To do: Look through the lines below and copy each one that includes "mread".

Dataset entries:
== Segment start ==

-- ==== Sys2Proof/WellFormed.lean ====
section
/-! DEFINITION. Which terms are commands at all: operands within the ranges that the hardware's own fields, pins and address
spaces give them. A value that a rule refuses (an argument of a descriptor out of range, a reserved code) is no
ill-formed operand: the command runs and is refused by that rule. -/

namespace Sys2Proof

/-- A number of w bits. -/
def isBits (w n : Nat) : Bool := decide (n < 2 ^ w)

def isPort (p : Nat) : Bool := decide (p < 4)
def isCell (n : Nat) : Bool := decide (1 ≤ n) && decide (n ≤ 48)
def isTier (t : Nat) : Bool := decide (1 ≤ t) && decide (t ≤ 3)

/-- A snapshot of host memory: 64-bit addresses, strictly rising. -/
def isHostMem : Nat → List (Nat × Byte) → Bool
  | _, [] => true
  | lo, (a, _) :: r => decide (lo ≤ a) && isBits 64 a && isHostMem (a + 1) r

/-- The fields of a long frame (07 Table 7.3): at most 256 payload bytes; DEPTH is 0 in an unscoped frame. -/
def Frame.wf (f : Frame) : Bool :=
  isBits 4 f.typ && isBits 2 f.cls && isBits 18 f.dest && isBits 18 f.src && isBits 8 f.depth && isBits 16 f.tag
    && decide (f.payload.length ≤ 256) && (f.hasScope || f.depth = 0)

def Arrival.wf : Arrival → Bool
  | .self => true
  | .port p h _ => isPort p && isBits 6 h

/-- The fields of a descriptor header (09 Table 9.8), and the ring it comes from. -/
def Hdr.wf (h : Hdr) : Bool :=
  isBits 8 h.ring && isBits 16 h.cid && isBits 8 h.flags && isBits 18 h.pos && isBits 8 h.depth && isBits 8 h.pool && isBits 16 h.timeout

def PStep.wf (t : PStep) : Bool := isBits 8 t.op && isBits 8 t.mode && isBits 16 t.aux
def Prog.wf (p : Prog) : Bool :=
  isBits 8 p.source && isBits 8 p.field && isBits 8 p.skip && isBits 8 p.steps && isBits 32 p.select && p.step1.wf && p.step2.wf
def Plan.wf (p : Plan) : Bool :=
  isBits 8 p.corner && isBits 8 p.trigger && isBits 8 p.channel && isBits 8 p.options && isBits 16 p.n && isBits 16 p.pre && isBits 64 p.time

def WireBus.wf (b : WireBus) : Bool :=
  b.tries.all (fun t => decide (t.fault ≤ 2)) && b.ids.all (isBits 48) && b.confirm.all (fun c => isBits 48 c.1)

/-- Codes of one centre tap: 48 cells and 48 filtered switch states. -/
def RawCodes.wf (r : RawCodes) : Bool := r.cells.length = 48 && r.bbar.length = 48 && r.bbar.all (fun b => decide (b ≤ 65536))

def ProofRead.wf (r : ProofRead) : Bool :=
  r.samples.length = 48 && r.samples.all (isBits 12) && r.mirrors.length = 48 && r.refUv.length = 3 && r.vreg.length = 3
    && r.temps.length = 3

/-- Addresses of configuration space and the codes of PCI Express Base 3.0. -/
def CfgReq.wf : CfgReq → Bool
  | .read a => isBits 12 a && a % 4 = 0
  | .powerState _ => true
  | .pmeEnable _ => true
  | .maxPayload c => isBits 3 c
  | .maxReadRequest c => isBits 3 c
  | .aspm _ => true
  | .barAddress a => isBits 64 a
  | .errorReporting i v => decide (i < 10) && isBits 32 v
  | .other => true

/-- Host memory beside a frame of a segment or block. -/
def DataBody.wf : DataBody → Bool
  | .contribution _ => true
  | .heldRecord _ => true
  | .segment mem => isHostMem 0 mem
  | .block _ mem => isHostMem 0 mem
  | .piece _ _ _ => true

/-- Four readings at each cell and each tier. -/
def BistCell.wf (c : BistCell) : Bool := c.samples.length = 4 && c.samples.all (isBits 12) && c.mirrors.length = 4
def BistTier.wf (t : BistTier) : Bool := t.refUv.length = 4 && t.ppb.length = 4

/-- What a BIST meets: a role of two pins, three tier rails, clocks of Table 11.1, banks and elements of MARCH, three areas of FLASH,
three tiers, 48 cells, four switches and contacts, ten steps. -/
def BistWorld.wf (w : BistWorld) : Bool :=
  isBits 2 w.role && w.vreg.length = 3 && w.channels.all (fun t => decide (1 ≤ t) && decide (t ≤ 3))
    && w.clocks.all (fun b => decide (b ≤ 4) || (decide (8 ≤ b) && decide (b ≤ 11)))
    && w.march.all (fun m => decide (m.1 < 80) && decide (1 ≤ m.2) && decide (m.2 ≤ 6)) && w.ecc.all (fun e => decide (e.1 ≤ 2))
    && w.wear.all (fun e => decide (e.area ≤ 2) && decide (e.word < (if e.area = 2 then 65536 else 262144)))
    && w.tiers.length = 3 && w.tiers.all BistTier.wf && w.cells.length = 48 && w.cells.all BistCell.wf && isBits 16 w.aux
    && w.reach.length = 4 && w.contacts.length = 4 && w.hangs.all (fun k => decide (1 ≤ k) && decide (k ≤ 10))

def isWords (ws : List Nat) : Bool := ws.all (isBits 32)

== Segment end ==
== Segment start ==

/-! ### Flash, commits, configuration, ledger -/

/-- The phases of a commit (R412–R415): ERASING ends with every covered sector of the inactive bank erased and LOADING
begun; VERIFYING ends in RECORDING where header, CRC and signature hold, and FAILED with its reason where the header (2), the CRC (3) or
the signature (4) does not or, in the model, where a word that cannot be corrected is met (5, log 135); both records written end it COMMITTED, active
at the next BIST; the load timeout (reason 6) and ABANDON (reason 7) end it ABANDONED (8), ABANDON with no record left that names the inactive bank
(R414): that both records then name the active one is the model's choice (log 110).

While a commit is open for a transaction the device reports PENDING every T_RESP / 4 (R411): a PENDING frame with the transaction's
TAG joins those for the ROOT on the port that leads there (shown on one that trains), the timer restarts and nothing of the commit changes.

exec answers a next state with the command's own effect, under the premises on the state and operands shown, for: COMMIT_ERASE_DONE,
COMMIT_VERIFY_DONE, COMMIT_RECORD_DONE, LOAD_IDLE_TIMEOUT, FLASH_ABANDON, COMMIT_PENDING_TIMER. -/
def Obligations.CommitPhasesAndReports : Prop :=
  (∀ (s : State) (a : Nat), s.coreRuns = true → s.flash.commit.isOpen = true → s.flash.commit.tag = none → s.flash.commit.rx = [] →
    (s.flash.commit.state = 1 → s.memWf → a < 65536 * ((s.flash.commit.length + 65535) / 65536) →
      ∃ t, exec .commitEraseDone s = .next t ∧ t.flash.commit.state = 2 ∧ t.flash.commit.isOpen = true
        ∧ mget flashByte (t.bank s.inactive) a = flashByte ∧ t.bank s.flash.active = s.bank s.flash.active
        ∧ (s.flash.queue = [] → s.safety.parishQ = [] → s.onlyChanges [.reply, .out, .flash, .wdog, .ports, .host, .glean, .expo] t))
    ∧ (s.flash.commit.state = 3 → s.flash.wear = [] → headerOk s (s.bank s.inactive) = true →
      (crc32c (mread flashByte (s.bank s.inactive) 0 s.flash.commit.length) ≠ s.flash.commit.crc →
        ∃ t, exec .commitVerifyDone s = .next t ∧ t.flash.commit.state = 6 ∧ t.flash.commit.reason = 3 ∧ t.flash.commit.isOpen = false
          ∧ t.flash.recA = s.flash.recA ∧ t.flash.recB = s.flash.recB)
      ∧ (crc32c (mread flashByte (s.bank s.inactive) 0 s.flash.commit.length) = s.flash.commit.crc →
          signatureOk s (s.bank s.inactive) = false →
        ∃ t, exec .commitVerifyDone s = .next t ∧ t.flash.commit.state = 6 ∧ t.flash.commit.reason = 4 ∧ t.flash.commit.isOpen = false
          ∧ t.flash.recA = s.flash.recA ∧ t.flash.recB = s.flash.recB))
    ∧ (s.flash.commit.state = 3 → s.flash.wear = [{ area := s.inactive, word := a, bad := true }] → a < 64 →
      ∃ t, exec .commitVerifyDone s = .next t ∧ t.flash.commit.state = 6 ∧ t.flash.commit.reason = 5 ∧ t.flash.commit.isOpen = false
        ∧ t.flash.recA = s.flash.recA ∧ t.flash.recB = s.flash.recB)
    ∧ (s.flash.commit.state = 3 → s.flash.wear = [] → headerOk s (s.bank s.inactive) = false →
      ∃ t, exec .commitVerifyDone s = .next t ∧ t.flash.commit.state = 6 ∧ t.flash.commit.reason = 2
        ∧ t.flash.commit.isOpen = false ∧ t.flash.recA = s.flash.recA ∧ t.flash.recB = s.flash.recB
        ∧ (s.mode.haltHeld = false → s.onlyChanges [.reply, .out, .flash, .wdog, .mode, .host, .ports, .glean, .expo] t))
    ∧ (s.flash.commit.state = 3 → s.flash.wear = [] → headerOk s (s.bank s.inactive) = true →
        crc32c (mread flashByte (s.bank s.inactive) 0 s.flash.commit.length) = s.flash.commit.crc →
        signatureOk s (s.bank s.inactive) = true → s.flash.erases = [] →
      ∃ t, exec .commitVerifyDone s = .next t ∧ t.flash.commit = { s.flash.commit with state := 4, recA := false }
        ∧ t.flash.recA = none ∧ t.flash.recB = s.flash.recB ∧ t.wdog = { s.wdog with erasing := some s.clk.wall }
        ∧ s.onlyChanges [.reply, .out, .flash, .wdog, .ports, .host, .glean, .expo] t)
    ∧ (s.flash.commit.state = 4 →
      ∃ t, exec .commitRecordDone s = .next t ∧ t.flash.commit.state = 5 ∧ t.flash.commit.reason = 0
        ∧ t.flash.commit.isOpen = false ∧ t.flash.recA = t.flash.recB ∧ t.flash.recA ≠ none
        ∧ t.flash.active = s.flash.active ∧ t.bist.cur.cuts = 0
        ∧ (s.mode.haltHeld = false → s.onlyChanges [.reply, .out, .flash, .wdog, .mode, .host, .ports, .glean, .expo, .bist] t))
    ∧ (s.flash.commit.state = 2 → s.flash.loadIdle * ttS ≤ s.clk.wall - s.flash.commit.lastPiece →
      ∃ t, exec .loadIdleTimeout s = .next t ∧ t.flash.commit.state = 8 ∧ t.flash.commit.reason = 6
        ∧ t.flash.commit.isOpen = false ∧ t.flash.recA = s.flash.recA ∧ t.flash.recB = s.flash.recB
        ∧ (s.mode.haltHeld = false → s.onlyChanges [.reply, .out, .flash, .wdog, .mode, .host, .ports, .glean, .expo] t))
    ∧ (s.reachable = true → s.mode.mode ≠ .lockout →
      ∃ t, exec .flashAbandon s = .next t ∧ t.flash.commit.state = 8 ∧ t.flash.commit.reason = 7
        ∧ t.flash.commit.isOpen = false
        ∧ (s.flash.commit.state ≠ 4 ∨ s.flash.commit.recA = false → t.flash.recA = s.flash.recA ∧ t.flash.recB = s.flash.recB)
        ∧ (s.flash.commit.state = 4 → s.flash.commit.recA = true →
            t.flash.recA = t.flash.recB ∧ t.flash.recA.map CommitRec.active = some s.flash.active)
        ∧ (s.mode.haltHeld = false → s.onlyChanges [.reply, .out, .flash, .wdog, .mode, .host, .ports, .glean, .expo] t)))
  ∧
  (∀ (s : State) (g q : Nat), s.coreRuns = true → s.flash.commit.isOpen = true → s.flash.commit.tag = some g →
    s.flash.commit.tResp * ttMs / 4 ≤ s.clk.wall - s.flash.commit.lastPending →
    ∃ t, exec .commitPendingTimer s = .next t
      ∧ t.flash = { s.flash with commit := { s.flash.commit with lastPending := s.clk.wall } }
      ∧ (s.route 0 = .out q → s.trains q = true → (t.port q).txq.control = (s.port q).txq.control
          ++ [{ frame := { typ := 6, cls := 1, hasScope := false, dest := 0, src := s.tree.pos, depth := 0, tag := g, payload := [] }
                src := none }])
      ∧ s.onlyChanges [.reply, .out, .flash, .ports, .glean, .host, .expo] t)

== Segment end ==

Written solution:
      (crc32c (mread flashByte (s.bank s.inactive) 0 s.flash.commit.length) ≠ s.flash.commit.crc →
      ∧ (crc32c (mread flashByte (s.bank s.inactive) 0 s.flash.commit.length) = s.flash.commit.crc →
        crc32c (mread flashByte (s.bank s.inactive) 0 s.flash.commit.length) = s.flash.commit.crc →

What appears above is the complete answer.